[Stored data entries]
━━━━━━━━━━
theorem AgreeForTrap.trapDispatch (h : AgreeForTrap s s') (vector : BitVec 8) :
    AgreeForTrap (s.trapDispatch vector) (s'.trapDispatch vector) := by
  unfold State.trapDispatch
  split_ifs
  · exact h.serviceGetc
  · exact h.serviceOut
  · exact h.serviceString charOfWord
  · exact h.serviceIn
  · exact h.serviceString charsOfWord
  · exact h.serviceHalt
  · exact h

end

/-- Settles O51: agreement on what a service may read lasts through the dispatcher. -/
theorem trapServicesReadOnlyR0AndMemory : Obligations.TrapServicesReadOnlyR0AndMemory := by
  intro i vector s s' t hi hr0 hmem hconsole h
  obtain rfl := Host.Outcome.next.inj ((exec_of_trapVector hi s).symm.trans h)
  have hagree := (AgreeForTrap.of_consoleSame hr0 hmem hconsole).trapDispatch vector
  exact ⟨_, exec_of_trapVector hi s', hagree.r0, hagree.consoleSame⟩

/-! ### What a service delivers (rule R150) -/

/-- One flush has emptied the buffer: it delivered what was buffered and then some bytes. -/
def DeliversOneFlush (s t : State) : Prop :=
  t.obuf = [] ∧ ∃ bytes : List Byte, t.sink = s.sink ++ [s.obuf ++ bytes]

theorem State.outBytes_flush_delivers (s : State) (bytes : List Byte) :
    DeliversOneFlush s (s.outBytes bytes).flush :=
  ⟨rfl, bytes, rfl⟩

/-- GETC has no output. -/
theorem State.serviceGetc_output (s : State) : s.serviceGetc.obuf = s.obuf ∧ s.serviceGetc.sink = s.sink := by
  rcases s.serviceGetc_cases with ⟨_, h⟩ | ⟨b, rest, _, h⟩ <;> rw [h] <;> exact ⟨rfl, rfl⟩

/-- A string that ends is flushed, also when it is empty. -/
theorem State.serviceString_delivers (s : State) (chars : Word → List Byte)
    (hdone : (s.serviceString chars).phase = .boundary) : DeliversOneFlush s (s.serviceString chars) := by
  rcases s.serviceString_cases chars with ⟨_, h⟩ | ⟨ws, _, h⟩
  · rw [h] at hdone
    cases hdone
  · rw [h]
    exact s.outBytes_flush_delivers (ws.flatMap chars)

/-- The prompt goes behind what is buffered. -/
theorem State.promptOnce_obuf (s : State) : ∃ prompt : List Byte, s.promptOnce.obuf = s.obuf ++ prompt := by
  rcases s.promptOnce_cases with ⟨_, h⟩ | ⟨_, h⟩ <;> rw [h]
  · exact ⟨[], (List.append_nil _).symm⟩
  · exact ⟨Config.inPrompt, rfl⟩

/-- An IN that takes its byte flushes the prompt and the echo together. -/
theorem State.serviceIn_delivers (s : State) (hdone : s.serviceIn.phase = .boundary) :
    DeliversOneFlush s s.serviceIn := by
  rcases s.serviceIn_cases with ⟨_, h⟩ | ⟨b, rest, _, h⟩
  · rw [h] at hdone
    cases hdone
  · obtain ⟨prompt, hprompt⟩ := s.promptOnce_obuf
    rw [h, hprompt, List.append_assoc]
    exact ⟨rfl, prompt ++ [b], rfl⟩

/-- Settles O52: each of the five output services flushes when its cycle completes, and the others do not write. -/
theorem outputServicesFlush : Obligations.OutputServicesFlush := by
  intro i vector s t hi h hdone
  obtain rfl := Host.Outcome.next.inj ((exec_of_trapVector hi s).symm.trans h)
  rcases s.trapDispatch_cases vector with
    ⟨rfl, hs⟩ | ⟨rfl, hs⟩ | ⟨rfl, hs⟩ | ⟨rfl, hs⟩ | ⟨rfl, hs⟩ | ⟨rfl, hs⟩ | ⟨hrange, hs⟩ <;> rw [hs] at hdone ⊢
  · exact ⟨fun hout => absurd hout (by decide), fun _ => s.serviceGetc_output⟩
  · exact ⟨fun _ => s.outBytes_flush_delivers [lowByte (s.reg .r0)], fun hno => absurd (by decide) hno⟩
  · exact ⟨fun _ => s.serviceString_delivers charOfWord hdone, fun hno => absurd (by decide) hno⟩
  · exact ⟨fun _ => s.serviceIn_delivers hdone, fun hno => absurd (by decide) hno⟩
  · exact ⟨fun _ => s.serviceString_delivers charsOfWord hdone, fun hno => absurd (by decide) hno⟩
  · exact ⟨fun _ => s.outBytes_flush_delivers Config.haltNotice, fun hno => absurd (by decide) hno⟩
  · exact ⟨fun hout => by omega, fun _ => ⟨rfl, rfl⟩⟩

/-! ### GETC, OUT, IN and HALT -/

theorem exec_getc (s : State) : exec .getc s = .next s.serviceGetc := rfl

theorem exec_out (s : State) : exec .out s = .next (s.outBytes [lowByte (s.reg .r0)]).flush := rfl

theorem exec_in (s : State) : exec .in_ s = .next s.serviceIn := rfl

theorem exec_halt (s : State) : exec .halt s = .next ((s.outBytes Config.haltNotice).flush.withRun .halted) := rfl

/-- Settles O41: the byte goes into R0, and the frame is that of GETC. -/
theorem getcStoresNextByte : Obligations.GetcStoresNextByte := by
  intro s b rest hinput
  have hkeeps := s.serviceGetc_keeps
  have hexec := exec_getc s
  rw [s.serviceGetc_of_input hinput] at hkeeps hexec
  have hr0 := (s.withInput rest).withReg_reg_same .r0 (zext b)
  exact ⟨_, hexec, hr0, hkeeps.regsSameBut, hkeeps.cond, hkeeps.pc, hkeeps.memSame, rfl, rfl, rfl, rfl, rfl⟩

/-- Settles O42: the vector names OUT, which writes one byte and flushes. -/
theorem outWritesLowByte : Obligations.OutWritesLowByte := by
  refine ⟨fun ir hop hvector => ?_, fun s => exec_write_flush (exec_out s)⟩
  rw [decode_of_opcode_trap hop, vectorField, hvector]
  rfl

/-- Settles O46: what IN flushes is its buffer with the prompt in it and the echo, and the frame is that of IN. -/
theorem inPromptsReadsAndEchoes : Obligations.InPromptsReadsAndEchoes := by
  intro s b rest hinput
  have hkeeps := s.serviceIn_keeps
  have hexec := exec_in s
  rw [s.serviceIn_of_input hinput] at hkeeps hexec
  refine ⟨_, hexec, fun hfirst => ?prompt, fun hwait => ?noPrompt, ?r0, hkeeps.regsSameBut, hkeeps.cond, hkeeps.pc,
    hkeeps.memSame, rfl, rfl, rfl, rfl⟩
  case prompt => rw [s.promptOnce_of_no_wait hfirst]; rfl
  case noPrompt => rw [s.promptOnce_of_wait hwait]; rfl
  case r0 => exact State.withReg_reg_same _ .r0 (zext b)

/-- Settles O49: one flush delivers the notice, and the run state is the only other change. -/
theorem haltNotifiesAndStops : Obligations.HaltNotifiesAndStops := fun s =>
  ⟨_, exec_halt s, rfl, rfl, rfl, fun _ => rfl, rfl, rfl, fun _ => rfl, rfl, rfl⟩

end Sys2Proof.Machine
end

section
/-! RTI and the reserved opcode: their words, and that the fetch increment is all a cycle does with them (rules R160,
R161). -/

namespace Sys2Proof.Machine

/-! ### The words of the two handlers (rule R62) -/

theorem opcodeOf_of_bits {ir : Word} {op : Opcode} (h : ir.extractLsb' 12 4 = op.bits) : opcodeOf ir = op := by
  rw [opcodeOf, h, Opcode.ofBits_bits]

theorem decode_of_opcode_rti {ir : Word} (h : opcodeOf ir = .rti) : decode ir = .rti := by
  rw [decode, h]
━━━━━━━━━━
Each record above should be output again exactly.

Answer area -
theorem AgreeForTrap.trapDispatch (h : AgreeForTrap s s') (vector : BitVec 8) :
    AgreeForTrap (s.trapDispatch vector) (s'.trapDispatch vector) := by
  unfold State.trapDispatch
  split_ifs
  · exact h.serviceGetc
  · exact h.serviceOut
  · exact h.serviceString charOfWord
  · exact h.serviceIn
  · exact h.serviceString charsOfWord
  · exact h.serviceHalt
  · exact h

end

/-- Settles O51: agreement on what a service may read lasts through the dispatcher. -/
theorem trapServicesReadOnlyR0AndMemory : Obligations.TrapServicesReadOnlyR0AndMemory := by
  intro i vector s s' t hi hr0 hmem hconsole h
  obtain rfl := Host.Outcome.next.inj ((exec_of_trapVector hi s).symm.trans h)
  have hagree := (AgreeForTrap.of_consoleSame hr0 hmem hconsole).trapDispatch vector
  exact ⟨_, exec_of_trapVector hi s', hagree.r0, hagree.consoleSame⟩

/-! ### What a service delivers (rule R150) -/

/-- One flush has emptied the buffer: it delivered what was buffered and then some bytes. -/
def DeliversOneFlush (s t : State) : Prop :=
  t.obuf = [] ∧ ∃ bytes : List Byte, t.sink = s.sink ++ [s.obuf ++ bytes]

theorem State.outBytes_flush_delivers (s : State) (bytes : List Byte) :
    DeliversOneFlush s (s.outBytes bytes).flush :=
  ⟨rfl, bytes, rfl⟩

/-- GETC has no output. -/
theorem State.serviceGetc_output (s : State) : s.serviceGetc.obuf = s.obuf ∧ s.serviceGetc.sink = s.sink := by
  rcases s.serviceGetc_cases with ⟨_, h⟩ | ⟨b, rest, _, h⟩ <;> rw [h] <;> exact ⟨rfl, rfl⟩

/-- A string that ends is flushed, also when it is empty. -/
theorem State.serviceString_delivers (s : State) (chars : Word → List Byte)
    (hdone : (s.serviceString chars).phase = .boundary) : DeliversOneFlush s (s.serviceString chars) := by
  rcases s.serviceString_cases chars with ⟨_, h⟩ | ⟨ws, _, h⟩
  · rw [h] at hdone
    cases hdone
  · rw [h]
    exact s.outBytes_flush_delivers (ws.flatMap chars)

/-- The prompt goes behind what is buffered. -/
theorem State.promptOnce_obuf (s : State) : ∃ prompt : List Byte, s.promptOnce.obuf = s.obuf ++ prompt := by
  rcases s.promptOnce_cases with ⟨_, h⟩ | ⟨_, h⟩ <;> rw [h]
  · exact ⟨[], (List.append_nil _).symm⟩
  · exact ⟨Config.inPrompt, rfl⟩

/-- An IN that takes its byte flushes the prompt and the echo together. -/
theorem State.serviceIn_delivers (s : State) (hdone : s.serviceIn.phase = .boundary) :
    DeliversOneFlush s s.serviceIn := by
  rcases s.serviceIn_cases with ⟨_, h⟩ | ⟨b, rest, _, h⟩
  · rw [h] at hdone
    cases hdone
  · obtain ⟨prompt, hprompt⟩ := s.promptOnce_obuf
    rw [h, hprompt, List.append_assoc]
    exact ⟨rfl, prompt ++ [b], rfl⟩

/-- Settles O52: each of the five output services flushes when its cycle completes, and the others do not write. -/
theorem outputServicesFlush : Obligations.OutputServicesFlush := by
  intro i vector s t hi h hdone
  obtain rfl := Host.Outcome.next.inj ((exec_of_trapVector hi s).symm.trans h)
  rcases s.trapDispatch_cases vector with
    ⟨rfl, hs⟩ | ⟨rfl, hs⟩ | ⟨rfl, hs⟩ | ⟨rfl, hs⟩ | ⟨rfl, hs⟩ | ⟨rfl, hs⟩ | ⟨hrange, hs⟩ <;> rw [hs] at hdone ⊢
  · exact ⟨fun hout => absurd hout (by decide), fun _ => s.serviceGetc_output⟩
  · exact ⟨fun _ => s.outBytes_flush_delivers [lowByte (s.reg .r0)], fun hno => absurd (by decide) hno⟩
  · exact ⟨fun _ => s.serviceString_delivers charOfWord hdone, fun hno => absurd (by decide) hno⟩
  · exact ⟨fun _ => s.serviceIn_delivers hdone, fun hno => absurd (by decide) hno⟩
  · exact ⟨fun _ => s.serviceString_delivers charsOfWord hdone, fun hno => absurd (by decide) hno⟩
  · exact ⟨fun _ => s.outBytes_flush_delivers Config.haltNotice, fun hno => absurd (by decide) hno⟩
  · exact ⟨fun hout => by omega, fun _ => ⟨rfl, rfl⟩⟩

/-! ### GETC, OUT, IN and HALT -/

theorem exec_getc (s : State) : exec .getc s = .next s.serviceGetc := rfl

theorem exec_out (s : State) : exec .out s = .next (s.outBytes [lowByte (s.reg .r0)]).flush := rfl

theorem exec_in (s : State) : exec .in_ s = .next s.serviceIn := rfl

theorem exec_halt (s : State) : exec .halt s = .next ((s.outBytes Config.haltNotice).flush.withRun .halted) := rfl

/-- Settles O41: the byte goes into R0, and the frame is that of GETC. -/
theorem getcStoresNextByte : Obligations.GetcStoresNextByte := by
  intro s b rest hinput
  have hkeeps := s.serviceGetc_keeps
  have hexec := exec_getc s
  rw [s.serviceGetc_of_input hinput] at hkeeps hexec
  have hr0 := (s.withInput rest).withReg_reg_same .r0 (zext b)
  exact ⟨_, hexec, hr0, hkeeps.regsSameBut, hkeeps.cond, hkeeps.pc, hkeeps.memSame, rfl, rfl, rfl, rfl, rfl⟩

/-- Settles O42: the vector names OUT, which writes one byte and flushes. -/
theorem outWritesLowByte : Obligations.OutWritesLowByte := by
  refine ⟨fun ir hop hvector => ?_, fun s => exec_write_flush (exec_out s)⟩
  rw [decode_of_opcode_trap hop, vectorField, hvector]
  rfl

/-- Settles O46: what IN flushes is its buffer with the prompt in it and the echo, and the frame is that of IN. -/
theorem inPromptsReadsAndEchoes : Obligations.InPromptsReadsAndEchoes := by
  intro s b rest hinput
  have hkeeps := s.serviceIn_keeps
  have hexec := exec_in s
  rw [s.serviceIn_of_input hinput] at hkeeps hexec
  refine ⟨_, hexec, fun hfirst => ?prompt, fun hwait => ?noPrompt, ?r0, hkeeps.regsSameBut, hkeeps.cond, hkeeps.pc,
    hkeeps.memSame, rfl, rfl, rfl, rfl⟩
  case prompt => rw [s.promptOnce_of_no_wait hfirst]; rfl
  case noPrompt => rw [s.promptOnce_of_wait hwait]; rfl
  case r0 => exact State.withReg_reg_same _ .r0 (zext b)

/-- Settles O49: one flush delivers the notice, and the run state is the only other change. -/
theorem haltNotifiesAndStops : Obligations.HaltNotifiesAndStops := fun s =>
  ⟨_, exec_halt s, rfl, rfl, rfl, fun _ => rfl, rfl, rfl, fun _ => rfl, rfl, rfl⟩

end Sys2Proof.Machine
end

section
/-! RTI and the reserved opcode: their words, and that the fetch increment is all a cycle does with them (rules R160,
R161). -/

namespace Sys2Proof.Machine

/-! ### The words of the two handlers (rule R62) -/

theorem opcodeOf_of_bits {ir : Word} {op : Opcode} (h : ir.extractLsb' 12 4 = op.bits) : opcodeOf ir = op := by
  rw [opcodeOf, h, Opcode.ofBits_bits]

theorem decode_of_opcode_rti {ir : Word} (h : opcodeOf ir = .rti) : decode ir = .rti := by
  rw [decode, h]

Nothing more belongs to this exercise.